Task objective:
Below are records; count the lines that contain "move" and state only that count.

The input:
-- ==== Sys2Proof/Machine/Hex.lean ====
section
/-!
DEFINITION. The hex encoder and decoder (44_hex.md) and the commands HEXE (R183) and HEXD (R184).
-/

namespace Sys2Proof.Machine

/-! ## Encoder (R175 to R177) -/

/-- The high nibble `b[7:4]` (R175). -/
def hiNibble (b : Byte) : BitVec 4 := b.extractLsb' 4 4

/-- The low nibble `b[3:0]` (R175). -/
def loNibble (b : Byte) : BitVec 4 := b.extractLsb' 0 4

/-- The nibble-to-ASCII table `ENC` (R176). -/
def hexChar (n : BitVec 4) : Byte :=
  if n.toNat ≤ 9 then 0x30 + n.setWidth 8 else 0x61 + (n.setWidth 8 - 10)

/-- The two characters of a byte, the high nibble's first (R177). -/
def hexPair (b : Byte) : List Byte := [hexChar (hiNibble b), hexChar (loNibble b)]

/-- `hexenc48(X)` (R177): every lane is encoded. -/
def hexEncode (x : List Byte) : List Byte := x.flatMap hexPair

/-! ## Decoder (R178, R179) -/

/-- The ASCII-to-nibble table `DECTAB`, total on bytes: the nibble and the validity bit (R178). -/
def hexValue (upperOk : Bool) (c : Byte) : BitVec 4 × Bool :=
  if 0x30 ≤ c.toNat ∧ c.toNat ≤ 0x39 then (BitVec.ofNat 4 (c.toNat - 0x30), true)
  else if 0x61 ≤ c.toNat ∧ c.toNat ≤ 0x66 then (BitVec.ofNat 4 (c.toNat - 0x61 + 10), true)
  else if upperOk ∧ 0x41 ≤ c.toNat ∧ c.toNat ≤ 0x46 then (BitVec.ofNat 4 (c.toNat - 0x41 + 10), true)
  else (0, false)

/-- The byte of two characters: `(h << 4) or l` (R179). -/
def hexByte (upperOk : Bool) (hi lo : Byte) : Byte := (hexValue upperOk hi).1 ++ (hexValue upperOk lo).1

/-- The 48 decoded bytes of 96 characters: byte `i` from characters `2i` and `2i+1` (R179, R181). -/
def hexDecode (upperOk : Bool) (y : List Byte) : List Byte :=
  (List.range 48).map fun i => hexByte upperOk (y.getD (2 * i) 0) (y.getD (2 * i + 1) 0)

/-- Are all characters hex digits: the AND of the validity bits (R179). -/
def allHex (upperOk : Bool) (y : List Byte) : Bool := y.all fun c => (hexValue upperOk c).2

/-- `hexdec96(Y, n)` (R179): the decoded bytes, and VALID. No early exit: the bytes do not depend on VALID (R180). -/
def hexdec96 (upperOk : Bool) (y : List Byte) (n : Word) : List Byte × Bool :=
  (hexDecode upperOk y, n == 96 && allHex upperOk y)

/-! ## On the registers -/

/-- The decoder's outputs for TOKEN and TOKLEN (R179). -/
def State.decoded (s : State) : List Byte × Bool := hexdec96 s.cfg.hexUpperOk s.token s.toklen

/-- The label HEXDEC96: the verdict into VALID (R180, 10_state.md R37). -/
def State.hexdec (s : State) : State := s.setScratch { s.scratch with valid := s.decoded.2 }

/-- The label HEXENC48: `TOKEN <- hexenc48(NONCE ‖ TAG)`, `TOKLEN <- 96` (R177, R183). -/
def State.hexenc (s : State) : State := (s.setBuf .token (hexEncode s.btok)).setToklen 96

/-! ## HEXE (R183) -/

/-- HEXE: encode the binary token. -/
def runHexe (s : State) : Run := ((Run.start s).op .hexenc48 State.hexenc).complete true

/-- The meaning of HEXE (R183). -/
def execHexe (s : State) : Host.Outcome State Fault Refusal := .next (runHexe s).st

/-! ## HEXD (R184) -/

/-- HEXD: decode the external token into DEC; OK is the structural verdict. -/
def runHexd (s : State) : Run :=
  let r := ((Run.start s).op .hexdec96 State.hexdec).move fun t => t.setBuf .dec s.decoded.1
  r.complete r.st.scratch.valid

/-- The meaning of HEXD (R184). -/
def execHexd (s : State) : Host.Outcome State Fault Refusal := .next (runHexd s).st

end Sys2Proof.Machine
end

==

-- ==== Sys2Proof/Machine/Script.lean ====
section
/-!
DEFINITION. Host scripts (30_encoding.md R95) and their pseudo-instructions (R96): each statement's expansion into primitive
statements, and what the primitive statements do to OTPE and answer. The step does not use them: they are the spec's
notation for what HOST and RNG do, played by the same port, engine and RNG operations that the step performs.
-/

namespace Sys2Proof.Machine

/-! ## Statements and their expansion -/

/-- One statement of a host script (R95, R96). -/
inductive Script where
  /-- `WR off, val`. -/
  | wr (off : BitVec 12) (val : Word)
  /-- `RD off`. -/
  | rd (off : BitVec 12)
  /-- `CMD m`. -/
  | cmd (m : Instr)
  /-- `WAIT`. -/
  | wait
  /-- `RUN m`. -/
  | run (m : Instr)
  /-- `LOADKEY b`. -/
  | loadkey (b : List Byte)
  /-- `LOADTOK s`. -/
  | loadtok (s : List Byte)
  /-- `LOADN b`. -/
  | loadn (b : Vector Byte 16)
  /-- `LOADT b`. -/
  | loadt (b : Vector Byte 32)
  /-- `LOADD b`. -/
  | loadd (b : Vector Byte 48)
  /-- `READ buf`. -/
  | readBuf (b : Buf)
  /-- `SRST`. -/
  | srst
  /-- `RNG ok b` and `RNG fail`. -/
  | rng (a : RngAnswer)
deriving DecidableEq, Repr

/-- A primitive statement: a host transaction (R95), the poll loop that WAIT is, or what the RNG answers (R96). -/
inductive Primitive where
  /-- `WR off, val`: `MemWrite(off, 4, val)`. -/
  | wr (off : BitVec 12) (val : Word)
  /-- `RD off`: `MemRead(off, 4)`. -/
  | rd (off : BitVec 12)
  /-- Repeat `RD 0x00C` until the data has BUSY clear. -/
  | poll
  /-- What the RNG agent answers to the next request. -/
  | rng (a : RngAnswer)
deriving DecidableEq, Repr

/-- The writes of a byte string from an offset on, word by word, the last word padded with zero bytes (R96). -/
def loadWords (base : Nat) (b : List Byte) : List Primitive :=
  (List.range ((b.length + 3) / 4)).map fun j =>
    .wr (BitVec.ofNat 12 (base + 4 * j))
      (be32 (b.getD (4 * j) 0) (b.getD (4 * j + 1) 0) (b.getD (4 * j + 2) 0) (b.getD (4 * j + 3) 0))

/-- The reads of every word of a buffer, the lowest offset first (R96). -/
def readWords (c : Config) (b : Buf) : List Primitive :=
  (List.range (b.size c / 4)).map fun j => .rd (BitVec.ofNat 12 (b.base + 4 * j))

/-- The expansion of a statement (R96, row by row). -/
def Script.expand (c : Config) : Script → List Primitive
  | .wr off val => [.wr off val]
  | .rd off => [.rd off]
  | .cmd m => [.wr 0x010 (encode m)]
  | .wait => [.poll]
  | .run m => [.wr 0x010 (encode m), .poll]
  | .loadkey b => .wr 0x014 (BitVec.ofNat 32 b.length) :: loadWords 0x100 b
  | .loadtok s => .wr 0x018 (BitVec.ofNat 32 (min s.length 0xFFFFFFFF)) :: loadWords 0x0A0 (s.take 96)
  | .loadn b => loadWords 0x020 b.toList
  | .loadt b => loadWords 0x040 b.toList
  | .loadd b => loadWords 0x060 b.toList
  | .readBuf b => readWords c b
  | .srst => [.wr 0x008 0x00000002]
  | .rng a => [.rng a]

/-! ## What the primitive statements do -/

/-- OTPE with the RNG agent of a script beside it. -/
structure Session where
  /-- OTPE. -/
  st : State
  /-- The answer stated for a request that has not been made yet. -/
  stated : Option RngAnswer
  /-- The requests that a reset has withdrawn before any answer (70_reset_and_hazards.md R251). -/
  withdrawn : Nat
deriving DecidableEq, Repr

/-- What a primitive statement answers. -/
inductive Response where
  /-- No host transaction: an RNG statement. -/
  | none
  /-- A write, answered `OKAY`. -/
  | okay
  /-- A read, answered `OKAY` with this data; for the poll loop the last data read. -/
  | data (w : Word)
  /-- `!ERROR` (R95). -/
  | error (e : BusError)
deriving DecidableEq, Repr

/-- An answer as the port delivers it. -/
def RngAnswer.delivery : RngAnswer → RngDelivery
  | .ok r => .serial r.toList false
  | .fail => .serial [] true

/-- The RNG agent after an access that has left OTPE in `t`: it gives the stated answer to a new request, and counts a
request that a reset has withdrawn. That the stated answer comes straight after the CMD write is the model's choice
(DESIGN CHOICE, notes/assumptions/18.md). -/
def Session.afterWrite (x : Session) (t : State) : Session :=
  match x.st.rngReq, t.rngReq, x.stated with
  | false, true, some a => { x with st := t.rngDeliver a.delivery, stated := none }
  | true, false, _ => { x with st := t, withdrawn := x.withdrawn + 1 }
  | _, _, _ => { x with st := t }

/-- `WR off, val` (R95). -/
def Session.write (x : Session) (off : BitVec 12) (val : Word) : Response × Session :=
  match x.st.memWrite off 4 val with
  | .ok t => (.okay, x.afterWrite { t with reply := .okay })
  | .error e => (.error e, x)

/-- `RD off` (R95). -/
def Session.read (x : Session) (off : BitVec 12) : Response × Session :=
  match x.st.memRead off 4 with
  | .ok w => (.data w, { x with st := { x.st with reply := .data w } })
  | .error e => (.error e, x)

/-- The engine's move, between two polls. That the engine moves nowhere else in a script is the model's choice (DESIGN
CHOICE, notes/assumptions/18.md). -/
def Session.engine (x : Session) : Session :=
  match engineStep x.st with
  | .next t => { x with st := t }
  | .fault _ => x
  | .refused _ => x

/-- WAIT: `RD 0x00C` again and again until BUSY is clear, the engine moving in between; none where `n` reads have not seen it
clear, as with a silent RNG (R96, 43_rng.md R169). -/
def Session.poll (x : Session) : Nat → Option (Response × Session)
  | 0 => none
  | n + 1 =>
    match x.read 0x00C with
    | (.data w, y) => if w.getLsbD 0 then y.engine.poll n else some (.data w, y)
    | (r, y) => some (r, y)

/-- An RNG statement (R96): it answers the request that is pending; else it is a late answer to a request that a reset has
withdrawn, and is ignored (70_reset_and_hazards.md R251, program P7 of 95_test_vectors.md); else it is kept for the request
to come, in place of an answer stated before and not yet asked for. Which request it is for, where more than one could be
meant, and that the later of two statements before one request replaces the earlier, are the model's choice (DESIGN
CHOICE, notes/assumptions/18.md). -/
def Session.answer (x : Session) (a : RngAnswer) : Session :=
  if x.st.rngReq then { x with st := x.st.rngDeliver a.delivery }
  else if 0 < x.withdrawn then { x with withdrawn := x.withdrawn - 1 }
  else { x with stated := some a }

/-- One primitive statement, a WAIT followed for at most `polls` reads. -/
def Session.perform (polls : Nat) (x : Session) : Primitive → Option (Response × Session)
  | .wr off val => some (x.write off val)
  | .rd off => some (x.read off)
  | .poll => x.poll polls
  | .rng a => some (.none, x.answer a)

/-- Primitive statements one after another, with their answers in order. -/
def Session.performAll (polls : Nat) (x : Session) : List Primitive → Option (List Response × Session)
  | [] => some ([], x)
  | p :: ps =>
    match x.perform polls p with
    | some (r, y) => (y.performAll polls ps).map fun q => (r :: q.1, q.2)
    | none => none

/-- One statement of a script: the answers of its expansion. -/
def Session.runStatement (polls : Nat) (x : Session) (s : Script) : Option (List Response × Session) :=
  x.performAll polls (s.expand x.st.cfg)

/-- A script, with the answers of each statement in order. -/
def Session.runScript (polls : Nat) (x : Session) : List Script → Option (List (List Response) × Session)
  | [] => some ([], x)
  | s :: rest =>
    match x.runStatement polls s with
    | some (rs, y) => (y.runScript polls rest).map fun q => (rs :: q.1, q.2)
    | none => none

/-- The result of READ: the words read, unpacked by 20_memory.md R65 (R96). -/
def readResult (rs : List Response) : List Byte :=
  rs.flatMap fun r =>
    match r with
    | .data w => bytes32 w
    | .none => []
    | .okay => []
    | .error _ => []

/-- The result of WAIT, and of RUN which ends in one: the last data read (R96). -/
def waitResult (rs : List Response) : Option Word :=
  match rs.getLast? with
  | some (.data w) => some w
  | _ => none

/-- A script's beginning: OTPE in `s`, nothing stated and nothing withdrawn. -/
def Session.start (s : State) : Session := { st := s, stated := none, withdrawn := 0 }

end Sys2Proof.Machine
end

Task answer:
2